Mark’s justification for prohibiting unlicensed persons from doing plumbing needs a little more unpacking, though it wasn’t the point of his post. First, some nice words about plumbers: I don’t have the citation, but I read somewhere that if you separate the drinking water from the sewage, which is precisely what plumbers do and what most of the plumbing code provisions are designed to assure, you double life expectancy from 35 to about 70; adding all of medicine’s wonders gets you maybe another five. (Pipefitters do stuff like gas, steam, and chemical, um, pipefitting, which is all good but off the topic here.)
Framing licensing laws as prohibitions is important: nothing obliges Joe to have a plumbing license or any other kind of a license. Actually, in most jurisdictions, you don’t even need such a license to do plumbing as long as it’s in your own house. That prohibition is against occupying the house unless you got a permit to do the work, with an inspection by the city, an inspection that applies also to all work by licensed plumbers and in principle makes the license redundant.

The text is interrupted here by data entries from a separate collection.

/-- A write sets byte j of its run to byte j of the value. -/
theorem readByte_write_same {m : Memory} {off n v j : Nat} (h : j < n) :
    (m.write off n v).readByte (off + j) = some (BitVec.ofNat 8 (v / 256 ^ j)) := by
  simp only [Memory.readByte, Memory.write, List.find?_append]
  rw [find?_filter_none (off := off + j) (q := fun c : Host.Cell => decide (c.1 < off))
    (by intro c hc; simp; omega), find?_bytesOf h]
  simp

/-! ### Slots -/

theorem slotOffset_disjoint {s k : Nat} (h : s ≠ k) :
    slotOffset s + 48 ≤ slotOffset k ∨ slotOffset k + 48 ≤ slotOffset s := by
  unfold slotOffset; omega

/-- A slot depends on its 48 bytes only. -/
theorem readSlot_congr {m m' : Memory} {s : Nat}
    (h : m.range (slotOffset s) 48 = m'.range (slotOffset s) 48) : m.readSlot s = m'.readSlot s := by
  simp only [Memory.readSlot, h]

theorem readSlot_of_range {m : Memory} {s : Nat} {v : SlotVal}
    (h : m.range (slotOffset s) 48 = bytesOf (slotOffset s) v.toNat 48) : m.readSlot s = some v := by
  simp only [Memory.readSlot, h, length_bytesOf, if_true, littleEndian_bytesOf]
  have e : (256 : Nat) ^ 48 = 2 ^ 384 := by decide +kernel
  rw [e, Nat.mod_eq_of_lt v.isLt, BitVec.ofNat_toNat, BitVec.setWidth_eq]

@[simp] theorem readSlot_writeSlot_same (m : Memory) (s : Nat) (v : SlotVal) :
    (m.writeSlot s v).readSlot s = some v :=
  readSlot_of_range range_write_same

theorem readSlot_writeSlot_ne {m : Memory} {s k : Nat} {v : SlotVal} (h : s ≠ k) :
    (m.writeSlot s v).readSlot k = m.readSlot k := by
  refine readSlot_congr (range_write_disjoint ?_)
  have := slotOffset_disjoint h; omega

theorem readSlot_writeSlot (m : Memory) (s k : Nat) (v : SlotVal) :
    (m.writeSlot s v).readSlot k = if s = k then some v else m.readSlot k := by
  split
  · next h => subst h; simp
  · next h => exact readSlot_writeSlot_ne h

theorem readByte_writeSlot_off {m : Memory} {s off : Nat} {v : SlotVal} (h : OffSlot s off) :
    (m.writeSlot s v).readByte off = m.readByte off :=
  readByte_write_ne h

/-! ### Several writes -/

@[simp] theorem writeSlots_nil (m : Memory) : m.writeSlots [] = m := rfl

theorem writeSlots_append (m : Memory) (l₁ l₂ : List (Nat × SlotVal)) :
    m.writeSlots (l₁ ++ l₂) = (m.writeSlots l₁).writeSlots l₂ := by
  simp [Memory.writeSlots, List.foldl_append]

theorem writeSlots_cons (m : Memory) (w : Nat × SlotVal) (l : List (Nat × SlotVal)) :
    m.writeSlots (w :: l) = (m.writeSlot w.1 w.2).writeSlots l := rfl

/-- A slot no write names is as before. -/
theorem readSlot_writeSlots_ne {l : List (Nat × SlotVal)} {m : Memory} {k : Nat}
    (h : ∀ w ∈ l, w.1 ≠ k) : (m.writeSlots l).readSlot k = m.readSlot k := by
  induction l generalizing m with
  | nil => rfl
  | cons w l ih =>
    rw [writeSlots_cons, ih fun x hx => h x (List.mem_cons_of_mem _ hx),
      readSlot_writeSlot_ne (h w List.mem_cons_self)]

/-- A byte of no slot that a write names is as before. -/
theorem readByte_writeSlots_off {l : List (Nat × SlotVal)} {m : Memory} {off : Nat}
    (h : ∀ w ∈ l, OffSlot w.1 off) : (m.writeSlots l).readByte off = m.readByte off := by
  induction l generalizing m with
  | nil => rfl
  | cons w l ih =>
    rw [writeSlots_cons, ih fun x hx => h x (List.mem_cons_of_mem _ hx),
      readByte_writeSlot_off (h w List.mem_cons_self)]

theorem putInt_eq (slot v : Nat) : putInt slot v = putInts slot [v] := by simp [putInts]

theorem putInts_append (slot : Nat) (l₁ l₂ : List Nat) :
    putInts slot (l₁ ++ l₂) = putInts slot l₁ ++ putInts (slot + l₁.length) l₂ := by
  induction l₁ generalizing slot with
  | nil => simp [putInts]
  | cons v l ih => simp [putInts, ih, Nat.add_assoc, Nat.add_comm 1]

theorem mem_putInts {w : Nat × SlotVal} {l : List Nat} {slot : Nat} (h : w ∈ putInts slot l) :
    ∃ k < l.length, w.1 = slot + k := by
  induction l generalizing slot with
  | nil => simp [putInts] at h
  | cons v l ih =>
    rw [putInts, putInt, List.mem_append, List.mem_singleton] at h
    rcases h with rfl | h
    · exact ⟨0, by simp, rfl⟩
    · obtain ⟨k, hk, e⟩ := ih h
      exact ⟨k + 1, by simpa using hk, by omega⟩

/-- Slot k of a run of written slots holds integer k. -/
theorem readSlot_putInts {l : List Nat} {m : Memory} {slot k : Nat} (h : k < l.length) :
    (m.writeSlots (putInts slot l)).readSlot (slot + k) = some (BitVec.ofNat 384 l[k]) := by
  induction l generalizing m slot k with
  | nil => simp at h
  | cons v l ih =>
    rw [putInts, putInt, List.singleton_append, writeSlots_cons]
    cases k with
    | zero =>
      rw [readSlot_writeSlots_ne (by
        intro w hw
        obtain ⟨j, _, e⟩ := mem_putInts hw
        omega)]
      simp
    | succ k =>
      have hk : k < l.length := by simpa using h
      have := ih (m := m.writeSlot slot (BitVec.ofNat 384 v)) (slot := slot + 1) hk
      rw [show slot + 1 + k = slot + (k + 1) by omega] at this
      simpa using this

theorem readSlot_putInts_ne {l : List Nat} {m : Memory} {slot k : Nat}
    (h : k < slot ∨ slot + l.length ≤ k) :
    (m.writeSlots (putInts slot l)).readSlot k = m.readSlot k :=
  readSlot_writeSlots_ne fun w hw => by
    obtain ⟨j, _, e⟩ := mem_putInts hw
    omega

theorem readByte_putInts_off {l : List Nat} {m : Memory} {slot off : Nat}
    (h : ∀ k < l.length, OffSlot (slot + k) off) :
    (m.writeSlots (putInts slot l)).readByte off = m.readByte off :=
  readByte_writeSlots_off fun w hw => by
    obtain ⟨j, hj, e⟩ := mem_putInts hw
    rw [e]; exact h j hj

/-! ### The canonical form -/

theorem wf_iff {m : Memory} : m.wf = true ↔ m.Pairwise fun c d => c.1 < d.1 := by
  simp [Memory.wf]

theorem wf_filter {m : Memory} (q : Host.Cell → Bool) (h : m.wf = true) :
    Memory.wf (m.filter q) = true :=
  wf_iff.2 ((wf_iff.1 h).filter q)

theorem wf_clear {m : Memory} (off n : Nat) (h : m.wf = true) : (m.clear off n).wf = true :=
  wf_filter _ h

theorem wf_clearSlots {m : Memory} (base n : Nat) (h : m.wf = true) :
    (m.clearSlots base n).wf = true := by
  induction n generalizing m with
  | zero => exact h
  | succ n ih => exact ih (wf_clear _ _ h)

So subsequent buyers of houses owned by reasonably handy people are not protected by licensing requirements but by a different complex of convention and law, including not just inspections and permits but also the difficulty (owing to thread and pipe sizes, for example) of putting plumbing parts together wrong, the evidence of defect typically corrected with a mop and noted with profanity, and the wide availability of pretty good “how-to” books and TV programs. Clerks at hardware stores used to be part of this web of quality assurance but times change and Lowe’s/Home Depot floor staff apparently have some completely different function. The brevity of their moments of visibility in this universe so far has made it impossible to discern what this is.

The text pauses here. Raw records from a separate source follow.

-- ==== Sys2Proof/Laws/Exec.lean ====
section
/-! SUPPORT. Everything a command can do: when its checks pass, and the three ways `exec` can answer.
Later proofs cite these and do not unfold the meanings. -/

namespace Sys2Proof.Machine

/-! ### The checks -/

/-- The operand passes its range check and, as an input, its slots pass theirs. -/
def OperandOk (s : State) (o : Operand) : Prop :=
  Fits s o.base o.width ∧
    (o.isInput = true → ∀ k < o.width,
      (s.em.readSlot (o.base.toNat + k)).any fun v => !o.canonical || decide (v.toNat < P))

theorem rangeError_none {o : Operand} {s : State} :
    o.rangeError s.nslots = none ↔ Fits s o.base o.width := by
  unfold Operand.rangeError Fits
  split
  · next h => simp; omega
  · next h => simp; omega

theorem slotStop_none {o : Operand} {m : Memory} {k : Nat} :
    o.slotStop m k = none ↔
      (m.readSlot (o.base.toNat + k)).any (fun v => !o.canonical || decide (v.toNat < P)) = true := by
  unfold Operand.slotStop
  cases m.readSlot (o.base.toNat + k) with
  | none => simp
  | some v =>
    cases hc : o.canonical <;> simp

theorem inputStop_none {o : Operand} {m : Memory} :
    o.inputStop m = none ↔ ∀ k < o.width,
      (m.readSlot (o.base.toNat + k)).any (fun v => !o.canonical || decide (v.toNat < P)) = true := by
  unfold Operand.inputStop
  rw [List.findSome?_eq_none_iff]
  simp only [List.mem_range, slotStop_none]

theorem mem_readOrder {o : Operand} {ops : List Operand} :
    o ∈ readOrder ops ↔ o ∈ ops ∧ o.isInput = true := by
  simp only [readOrder, List.mem_append, List.mem_filter]
  cases o.canonical <;> cases o.fld <;> simp

theorem earlyError_none {i : Instr} {s : State} :
    earlyError i s.nslots = none ↔
      i.wellFormed = true ∧ ∀ o ∈ operandsOf i, Fits s o.base o.width := by
  unfold earlyError
  rw [Option.or_eq_none_iff, List.findSome?_eq_none_iff]
  have : wordError i = none ↔ i.wellFormed = true := by
    unfold wordError
    split
    · next h => simp [h]
    · next h => split <;> simp [h]
  rw [this]
  simp only [rangeError_none]

/-- When a command passes every check that all commands make. -/
theorem firstStop_none {i : Instr} {s : State} :
    firstStop i s = none ↔ i.wellFormed = true ∧ ∀ o ∈ operandsOf i, OperandOk s o := by
  unfold firstStop
  rw [Option.or_eq_none_iff, Option.map_eq_none_iff, earlyError_none, List.findSome?_eq_none_iff]
  simp only [mem_readOrder, inputStop_none, OperandOk]
  constructor
  · rintro ⟨⟨h1, h2⟩, h3⟩
    exact ⟨h1, fun o ho => ⟨h2 o ho, fun hi => h3 o ⟨ho, hi⟩⟩⟩
  · rintro ⟨h1, h2⟩
    exact ⟨⟨h1, fun o ho => (h2 o ho).1⟩, fun o ho => (h2 o ho.1).2 ho.2⟩

theorem guarded_of_ok {i : Instr} {s : State} {body : Unit → Answer} (h : firstStop i s = none) :
    guarded i s body = body () := by
  unfold guarded; rw [h]

theorem completes_of_ok {i : Instr} {s : State} {e : Unit → Effect} (h : firstStop i s = none) :
    completes i s e = .next (s.complete (e ())) := guarded_of_ok h

/-- The three ways a guarded command answers. -/
theorem guarded_cases (i : Instr) (s : State) (body : Unit → Answer) :
    (firstStop i s = none ∧ guarded i s body = body ()) ∨
    (∃ e, firstStop i s = some (.error e) ∧ guarded i s body = .next (s.abort e)) ∨
    (∃ f, firstStop i s = some (.fault f) ∧ guarded i s body = .fault f) := by
  unfold guarded
  cases h : firstStop i s with
  | none => exact .inl ⟨rfl, rfl⟩
  | some x =>
    cases x with
    | error e => exact .inr (.inl ⟨e, rfl, rfl⟩)
    | fault f => exact .inr (.inr ⟨f, rfl, rfl⟩)

/-- Every meaning makes the checks first. -/
theorem exec_guarded (i : Instr) (s : State) : ∃ body, exec i s = guarded i s body := by
  cases i <;> simp only [exec, completes, pairingCommand,
    execNop, execMov, execZero, execConst, execFpAdd, execFpSub, execFpDbl, execFpNeg,
    execFpMul, execFpSqr, execFpMont, execFpDemont, execFpRedc, execFpExp, execFpInvup,
    execFpInvdown, execFpInveea, execFpSqrt, execFpEq, execFpIszero, execFp2Add, execFp2Sub,
    execFp2Dbl, execFp2Neg, execFp2Mul, execFp2Sqr, execFp2Mulnr, execFp2Inv, execFp2Exp,
    execFp2Sqrt, execFp2Eq, execFp2Iszero, execFp6Add, execFp6Sub, execFp6Dbl, execFp6Neg,
    execFp6Mul, execFp6Sqr, execFp6Mulby01, execFp6Mulby1, execFp6Mulnr, execFp6Inv,
    execFp6Frob, execFp6Eq, execFp6Iszero, execFp12Add, execFp12Sub, execFp12Dbl, execFp12Neg,
    execFp12Mul, execFp12Sqr, execFp12Cycsqr, execFp12Mulby014, execFp12Mulby034, execFp12Inv,
    execFp12Conj, execFp12Frob, execFp12Exp, execFp12Eq, execFp12Iszero, execG1Dbl, execG1Add,
    execG1Neg, execG1Affine, execG1Mul, execG1Iszero, execG1Oncurve, execG1Insub, execG1Eq,
    execG2Dbl, execG2Add, execG2Neg, execG2Affine, execG2Mul, execG2Iszero, execG2Oncurve,
    execG2Insub, execG2Eq, execLineDbl, execLineAdd, execMiller, execFinalexp, execPair] <;>
    exact ⟨_, rfl⟩

theorem exec_of_error {i : Instr} {s : State} {e : ErrReport} (h : firstStop i s = some (.error e)) :
    exec i s = .next (s.abort e) := by
  obtain ⟨body, hb⟩ := exec_guarded i s
  rw [hb, guarded, h]

theorem exec_of_fault {i : Instr} {s : State} {f : Fault} (h : firstStop i s = some (.fault f)) :
    exec i s = .fault f := by
  obtain ⟨body, hb⟩ := exec_guarded i s
  rw [hb, guarded, h]

/-- The first stop in a range of slots. -/
theorem findSome?_range {α : Type} {f : Nat → Option α} {n k : Nat} {x : α} (h : ∀ j < k, f j = none)
    (hk : k < n) (hx : f k = some x) : (List.range n).findSome? f = some x := by
  rw [List.findSome?_eq_some_iff]
  refine ⟨List.range k, k, (List.range (n - k - 1)).map (k + 1 + ·), ?_, hx, fun j hj => h j (List.mem_range.1 hj)⟩
  rw [← List.singleton_append, ← List.append_assoc, ← List.range_succ, ← List.range_add]
  congr 1; omega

I’m not entirely a libertarian about this, definitely not ready to sweep away all professional licensing: inspectors can’t always see everything. But we certainly do too much of it. Let’s remember that forbidding unlicensed plumbers to do plumbing as paid work for others is motivated at least in part by its very salutary effect on everyone inside the tent (licensed), keeping prices high by suppressing competition. Getting the state to force your competitors out of business is like actually out-competing them to gain market share, but cheaper, and you get to do it in nice clothes, in fancy restaurants in the state capital, instead of under someone’s house in Carhartts on Sunday. The ghost of the late great Mancur Olson here reminds us that the members of such groups are few, have high stakes in policy, and know who they are, while the rest of us are diffuse, many, and have low per capita stakes. Guess who wins? Many trades, like the fellowship of suers, pleaders and briefwrights, have even arranged for the members of their group to be the sole judges of who can join their legally protected monopoly and on what terms, which is not just rent-seeking but bumper-harvest rent-gathering.
Tilting the pinball machine of business one’s own way is why hairdressers and manicurists often exhibit such a powerful drive to protect the public in this way, and why people who have not yet succeeded in getting these protections enacted for themselves often gin up alternate paths to the same end, like requiring certain jobs in government to be held by people with this or that degree (planners and teachers, for example) or using union membership similarly.
I must at this point clarify the precise scope of the foregoing argument lest our readers be misled. For extremely arcane but absolutely incontrovertible reasons (much too technical to actually explain here, please keep reading right along, thank you) three and only three professional identities completely satisfy the most rigorous theoretical and empirical standards for very strict licensing, namely architects, engineers, and university professors. Maybe college professors, if they behave in a deferential fashion and pay some extra dues. To even consider that just anyone be permitted to wield the sacred instruments and mysteries of these three callings is to invite Really Bad Stuff Happening, I shudder at the thought, wow, what a nightmare. Everyone else, line up to have your market entry restrictions reviewed from scratch, please.